You are viewing a plain text version of this content. The canonical link for it is here.
Posted to solr-user@lucene.apache.org by climbingrose <cl...@gmail.com> on 2008/07/01 04:45:52 UTC

Re: Limit Porter stemmer to plural stemming only?

I modified the original English Stemmer written in Snowball language and
regenerate the Java implementation using Snowball compiler. It's been
working for me  so far. I certainly can share the modified Snowball English
Stemmer if anyone wants to use it.

Cheers,
Cuong

On Tue, Jul 1, 2008 at 4:12 AM, Mike Klaas <mi...@gmail.com> wrote:

> If you find a solution that works well, I encourage you to contribute it
> back to Solr.  Plural-only stemming is probably a common need (I've
> definitely wanted to use it before).
>
> cheers,
> -Mike
>
>
> On 30-Jun-08, at 2:25 AM, climbingrose wrote:
>
>  Ok, it looks like step 1a in Porter algo does what I need.
>> On Mon, Jun 30, 2008 at 6:39 PM, climbingrose <cl...@gmail.com>
>> wrote:
>>
>>  Hi all,
>>> Porter stemmer in general is really good. However, there are some cases
>>> where it doesn't work. For example, "accountant" matches "Accountant" as
>>> well as "Account Manager" which isn't desirable. Is it possible to use
>>> this
>>> analyser for plural words only? For example:
>>> +Accountant -> accountant
>>> +Accountants -> accountant
>>> +Account -> Account
>>> +Accounts -> account
>>>
>>> Thanks.
>>>
>>> --
>>> Regards,
>>>
>>> Cuong Hoang
>>>
>>>
>>
>>
>> --
>> Regards,
>>
>> Cuong Hoang
>>
>
>


-- 
Regards,

Cuong Hoang

Re: Limit Porter stemmer to plural stemming only?

Posted by "jerry.jacob@gmail.com" <je...@gmail.com>.
Hi,

Do you mind attaching the Plural only Stemmer? I cant find it in this post.

Thanks
Jerry



--
View this message in context: http://lucene.472066.n3.nabble.com/Limit-Porter-stemmer-to-plural-stemming-only-tp486449p4142867.html
Sent from the Solr - User mailing list archive at Nabble.com.
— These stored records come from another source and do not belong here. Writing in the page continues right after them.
theorem takeAlarmExpiry_changes (id : Byte) (s : State) : Changes s (takeAlarmExpiry id s) := by
  unfold takeAlarmExpiry
  split
  · next e found =>
    split
    · next remaining _ =>
      have identified : e.id = id := by simpa using List.find?_some found
      refine (Relation.ReflTransGen.single (.timePasses remaining s)).trans
        (expireAcknowledgement_changes e _ (ageAlarm remaining e) ?_ rfl)
      rw [identified, findAlarm_elapse, found]
      rfl
    · exact changes_refl s
    · exact changes_refl s
  · exact changes_refl s

/-! ## Rounds, the external trigger and the pins (chapters 4 and 5) -/

theorem elapse_changes (units : Nat) (s : State) : Changes s (elapse units s) := .single (.timePasses units s)

theorem startEvent_changes (s : State) : Changes s (startEvent s) := by
  unfold startEvent
  split
  · exact changes_of_tracked (beginRound_tracked s)
  · exact countUp_changes _ s

theorem expirePacer_changes (s : State) : Changes s (expirePacer s) := by
  unfold expirePacer
  split
  · exact (elapse_changes _ s).trans (changes_after (startEvent_changes _) rfl)
  · exact changes_refl s

theorem takeConvIn_changes (edge : Edge) (s : State) : Changes s (takeConvIn edge s) := by
  unfold takeConvIn
  split
  · exact changes_refl s
  · dsimp only
    split
    · exact changes_after (startEvent_changes { s with pins := { s.pins with convIn := edgeLevel edge } }) rfl
    · exact changes_of_tracked rfl

theorem completeConversion_tracked (start : Time) (k : Fin 16) (overdue : Int) (level : Nat) (s : State) :
    trackedView (completeConversion start k overdue level s) = trackedView s := by
  have drawn : trackedView (drawRounding (slotOf k s) level s) = trackedView s := by
    unfold drawRounding; split <;> rfl
  exact drawn

theorem finishConversion_changes (level : Nat) (s : State) : Changes s (finishConversion level s) := by
  unfold finishConversion
  split
  · exact (elapse_changes _ s).trans (changes_of_tracked (completeConversion_tracked _ _ _ _ _))
  · exact changes_refl s

theorem takeConversion_changes (level : Nat) (s : State) : Changes s (takeConversion level s) := by
  unfold takeConversion
  split
  · exact (takeDueOutput_changes _ s).trans (finishConversion_changes level _)
  · exact changes_refl s

theorem takeTrigIn_changes (edge : Edge) (s : State) : Changes s (takeTrigIn edge s) := by
  unfold takeTrigIn
  split
  · exact changes_refl s
  · dsimp only
    split
    · exact changes_after (.single (.externalFired { s with pins := { s.pins with trigIn := edgeLevel edge } })) rfl
    · exact changes_of_tracked rfl

theorem expireExternalHoldoff_changes (s : State) : Changes s (expireExternalHoldoff s) := by
  unfold expireExternalHoldoff
  split
  · next remaining h =>
    refine (elapse_changes remaining s).tail (.externalRearmed _ ?_)
    rw [elapse_external, h]
    nofun
  · exact changes_refl s
  · exact changes_refl s

theorem endTrigOutPulse_changes (s : State) : Changes s (endTrigOutPulse s) := by
  unfold endTrigOutPulse
  split
  · exact (elapse_changes _ s).tail (.untracked rfl)
  · exact changes_refl s

theorem takeTriggerAt_changes (position : Nat) (s : State) : Changes s (takeTriggerAt position s) := by
  unfold takeTriggerAt
  split
  · exact changes_after (takeTrigger_changes _ { s with triggers := s.triggers.eraseIdx position }) rfl
  · exact changes_refl s

theorem takeAlarmRequestAt_changes (position : Nat) (s : State) : Changes s (takeAlarmRequestAt position s) := by
  unfold takeAlarmRequestAt
  split
  · exact changes_after (takeAlarmRequest_changes _ { s with alarmRequests := s.alarmRequests.eraseIdx position }) rfl
  · exact changes_refl s

/-! ## Readouts and releases (R47 to R49, R61 to R67) -/

theorem endReadout_changes (reason : ReadoutEnd) (s : State) : Changes s (endReadout reason s) :=
  ((Relation.ReflTransGen.single (.readoutEnded s)).tail
    (.transmitted (disownChunk (releaseReadout s)).transmit _ ⟨.refl _, .refl _, .refl _, .refl _⟩)).trans
    (raiseNotice_changes _ _)

theorem completeReadout_changes (s : State) : Changes s (completeReadout s) :=
  (changeFlags_changes _ _ s).tail (.readoutEnded _)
Re: Limit Porter stemmer to plural stemming only?

Posted by climbingrose <cl...@gmail.com>.
Attached is the modified Snowball source code for plural-only English
stemmer. You need to compile it to Java using instruction here:
http://snowball.tartarus.org/runtime/use.html. Essentially, you need to:

1) Download (Snowball, algorithms, and libstemmer
library)<http://snowball.tartarus.org/dist/snowball_code.tgz> and
compile Snowball compiler it self using this command: gcc -O -o snowball
compiler/*.c.
2) Compile the the attached file to Java:
./snowball stem_ISO_8859_1.sbl -java -o EnglishStemmer -name EnglishStemmer

You can change EnglishStemmer to whatever you like, for example,
PluralEnglishStemmer. After that, you need to modify the generated Java
class so that it references the appropriate classes in net.sf.snowball.*
package instead of the one from Snowball website. I think only 2 classes you
need to import are Among and SnowballProgram.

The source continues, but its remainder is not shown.